KONTAN.CO.ID - JAKARTA. Bank Indonesia (BI) telah menempuh sejumlah langkah untuk memperkuat stabilitas perekonomian, termasuk nilai tukar rupiah.

Gubernur BI Perry Warjiyo selalu menekankan bahwa dalam menjaga nilai tukar rupiah, bank sentral salah satunya melakukan upaya triple intervention yang lebih intensif, baik di pasar spot, Domestic Non Delivery Forward (DNDF), maupun pembelian surat berharga negara (SBN) di pasar sekunder.

Perry juga menegaskan bahwa BI berkomitmen untuk menjaga nilai tukar rupiah agar tetap sesuai fundamentalnya, sehingga nanti di akhir tahun mampu menguat ke Rp 15.000 per dolar Amerika Serikat (AS).


Baca Juga: Dibayangi kekhawatiran corona, rupiah bakal lanjut tertekan

Meski begitu, ekonom Institute For Development of Economics and Finance (INDEF) Bhima Yudhistira mengatakan bahwa intervensi yang telah dilakukan BI masih belum cukup untuk menjaga nilai tukar rupiah.

Menurutnya, BI mesti menambah langkah lagi untuk memperkuat upaya tersebut. Bhima pun memberi contoh, yaitu dengan memberi suntikan insentif untuk Devisa Hasil Ekspor (DHE) agar bisa mendorong eksportir untuk mengonversikan DHE nya ke rupiah.

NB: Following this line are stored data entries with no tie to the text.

-- ==== Sys2Proof/Word.lean ====
section
/-! DEFINITION. The plain types of the Omega CPU: words, half-words, bytes, register and port numbers
(`00_scope.md` R7, R14). -/

namespace Sys2Proof

/-- A word is 32 bits (`00_scope.md` R7); registers and addresses are words. -/
abbrev Word := BitVec 32

/-- A half-word is 16 bits (`00_scope.md` R7). -/
abbrev Half := BitVec 16

/-- A byte is 8 bits, the unit of memory addressing (`00_scope.md` R7). -/
abbrev Byte := BitVec 8

/-- A register number, 0 to 31: any value of a 5-bit register field (`10_state.md` R20). -/
abbrev RegNum := BitVec 5

/-- A port number, 0 to 31: the 5-bit field P (`45_port_io.md` R192). -/
abbrev PortNum := BitVec 5

end Sys2Proof
end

"Insentif DHE memang dirasa masih kurang bagi pelaku usaha," ujar Bhima kepada Kontan.co.id, Jumat (3/4).

Selanjutnya, Bhima juga menyarankan agar bank sentral memperkokoh second line of defense-nya. Memang, Indonesia saat ini memiliki bantalan pertama untuk manajemen risiko yaitu cadangan devisa (cadev) yang diklaim Perry masih lebih dari cukup.

Namun, Bhima melihat bahwa bila dibandingkan dengan negara lain, kesiapan cadev dalam negeri masih lebih rendah porsinya terhadap produk domestik bruto (PDB).

Baca Juga: Indonesian firms face $4 bln debt wall as rupiah slides

Bhima pun menjelaskan, bahwa perbandingan cadangan devisa (cadev) terhadap PDB Indonesia menurut data CEIC per 2019 adalah sebesar 10,9% dan trennya terus mengalami penurunan.

Sementara itu, rasio cadev terhadap PDB negara lain seperti Malaysia mencapai 27,2%, Thailand 29,4%, dan Filipina 21,7%.

"Artinya, dibandingkan negara lain di Asean, Indonesia masih kecil amunisinya untuk menjaga stabilitas kurs rupiah," jelasnya.

Untuk memperkokoh bantalan keduanya, Bhima menyarankan agar Indonesia harus aktif mencari mitra untuk menambah kerja sama local currency settlement (LCS).

Menurutnya, bisa mulai dari negara-negara yang belum bekerjasama LCS dengan Indonesia di ASEAN, seperti Vietnam dan Filipina.